Please write out exactly, and only, the lines from the first in the material below to the line containing "match others with", both included.

---------- SUPPLIED RECORDS

/-- The holders of a line that a read by `src` sends away: the one that read earliest, when four others hold it (R413). -/
def fifthHolder (hs : List (Nat × Nat × Nat)) (src : Nat) : List (Nat × Nat × Nat) :=
  let others := hs.filter (fun h => h.1 != src)
  match others with
  | h :: _ => if 4 ≤ (others.map (fun h => h.1)).eraseDups.length then hs.filter (fun k => k.1 == h.1) else []
  | [] => []

/-- A holder is entered in the directory. -/
def addHolder (line : Nat) (h : Nat × Nat × Nat) (f : Fabric) : Fabric :=
  let hs := (Tbl.find? f.directory line).getD []
  { f with directory := Tbl.put f.directory line (hs.filter (fun k => k != h) ++ [h]) }

/-- READ: the home answers with the line, and its directory holds the reader (R413, R414). -/
def execReadPacket (p : Packet) (s : State) : Out :=
  arrive s p 0x01 fun s =>
    withHome s p .read fun pa cls =>
      let line := pa / 128
      match fifthHolder (holdersOf s line) p.source with
      | [] =>
        let at_ := Place.glob (line * 128) cls
        .next (sendReply (modFabric s (addHolder line (p.source, p.job, p.addr / 128 * 128))) p 0x02 (placePoisoned s at_ 128) (readBase s at_ 128))
      | hs => evictSome s hs

/-- A release is recorded for its line (R418). -/
def markReleased (p : Packet) (line : Nat) (s : State) : State :=
  if p.ordered ∧ s.fabric.released.contains (line, p.source) = false then
    modFabric s (fun f => { f with released := f.released ++ [(line, p.source)] })
  else s

/-- The runs of bytes that a write packet supplies, as offsets in its line. -/
def packetRuns (p : Packet) : List (Nat × List Byte) :=
  if p.kind = 0x04 then
    let mask := natOfBytes (p.payload.take 16)
    runsOf mask 128 0 (p.payload.drop 32)
  else [(p.addr % 128, p.payload)]
where
  /-- The enabled bytes of a line image, cut into contiguous runs. -/
  runsOf (mask : Nat) : Nat → Nat → List Byte → List (Nat × List Byte)
    | 0, _, _ => []
    | _ + 1, _, [] => []
    | n + 1, i, b :: r =>
      let rest := runsOf mask n (i + 1) r
      if mask / 2 ^ i % 2 = 0 then rest
      else match rest with
        | (j, bs) :: more => if j = i + 1 then (i, b :: bs) :: more else (i, [b]) :: rest
        | [] => [(i, [b])]

/-- The home performs a write once no peer holds the line, records a release, and acknowledges (R413, R418). -/
def homeWrite (p : Packet) (s : State) : Out :=
  withHome s p .write fun pa cls =>
    let line := pa / 128
    if (holdersOf s line).isEmpty then
      let t := (packetRuns p).foldl (fun s r => writePlace s (.glob (line * 128 + r.1) cls) r.2 p.poisoned) s
      .next (sendReply (markReleased p line t) p 0x07 false [])
    else evictLine s line

/-- WRITE: whole sectors. -/
def execWritePacket (p : Packet) (s : State) : Out := arrive s p 0x03 (homeWrite p)

/-- MASKED_WRITE: the bytes its mask enables. -/
def execMaskedWrite (p : Packet) (s : State) : Out := arrive s p 0x04 (homeWrite p)

/-- The result of an atomic. -/
def atomicReply (s : State) (p : Packet) (poisoned : Bool) (old : Nat) : State :=
  sendReply s p 0x06 poisoned (bytesOfNat 8 old ++ List.replicate 24 0)

/-- The results that the home keeps: the last 1,024 of a source on a plane (R421). -/
def keepAnswer (p : Packet) (old : Nat) (f : Fabric) : Fabric :=
  let mine := fun a : Nat × Nat × Nat × Nat => a.1 == p.source && a.2.1 == p.plane
  { f with atomAnswers := f.atomAnswers.filter (fun a => !(mine a)) ++ ((f.atomAnswers.filter mine).reverse.take 1023).reverse
      ++ [(p.source, p.plane, p.tag, old)] }

/-- The operation and width of an atomic packet are ones that the device forms (R406). -/
def atomicOk (p : Packet) : Bool :=
  let n := natOfBytes (p.payload.take 8)
  let op := n % 256
  let width := n / 2 ^ 8 % 256
  (decide (op ≤ 13) || op == 15) && (width == 4 || width == 8) && decide (p.addr % width = 0)

/-- ATOMIC: the home performs it once for each tag, and answers a repetition from its record (R421). -/
def execAtomicPacket (p : Packet) (s : State) : Out :=
  arrive s p 0x05 fun s =>
    match List.find? (fun a : Nat × Nat × Nat × Nat => a.1 == p.source && a.2.1 == p.plane && a.2.2.1 == p.tag) s.fabric.atomAnswers with
    | some a => .next (atomicReply s p false a.2.2.2)
    | none =>
      if !(atomicOk p) then .next (countDropped s p.plane)
      else
        withHome s p .atomic fun pa cls =>
          let line := pa / 128
          let n := natOfBytes (p.payload.take 8)
          let width := n / 2 ^ 8 % 256
          let op := if n % 256 = 15 then AtomicOp.cas else atomicOf (n % 256)
          let at_ := Place.glob pa cls
          if !((holdersOf s line).isEmpty) then evictLine s line
          else if placePoisoned s at_ width then .next (atomicReply s p true 0)
          else
            let old := natOfBytes (readBase s at_ width)
            let opnd := natOfBytes ((p.payload.drop 8).take 8)
            let cmp := natOfBytes ((p.payload.drop 16).take 8)
            let t := if op = .cas ∧ old ≠ cmp % 2 ^ (8 * width) then s
              else writePlace s at_ (bytesOfNat width (atomicNew op (8 * width) old opnd cmp).1) false
            .next (atomicReply (modFabric (markReleased p line t) (keepAnswer p old)) p false old)

/-! ## Answers at the initiator (R411, R414 to R416, R423) -/

/-- The packet of this package that an answer belongs to: the earliest of a kind that the answer fits. -/
def answered (s : State) (p : Packet) (kinds : List Nat) : Option (Nat × Sent) :=
  List.find? (fun x : Nat × Sent =>
    kinds.contains x.2.pkt.kind && x.2.pkt.dest == p.source && x.2.pkt.tag == p.tag && x.2.pkt.plane == p.plane
      && (if messageKind x.2.pkt.kind then x.2.pkt.seq == p.seq else x.2.pkt.job == p.job && x.2.pkt.addr / 128 == p.addr / 128))
    s.fabric.sent

/-- A packet is answered: it is unacknowledged no longer. -/
def settled (s : State) (id : Nat) : State := modFabric s (fun f => { f with sent := Tbl.del f.sent id })

/-- The peer that a packet names, with the job of its context (R399). -/
def peerOf (p : Packet) : Nat := p.job * 65536 + p.dest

--------------------

ANSWER BOX:
/-- The holders of a line that a read by `src` sends away: the one that read earliest, when four others hold it (R413). -/
def fifthHolder (hs : List (Nat × Nat × Nat)) (src : Nat) : List (Nat × Nat × Nat) :=
  let others := hs.filter (fun h => h.1 != src)
  match others with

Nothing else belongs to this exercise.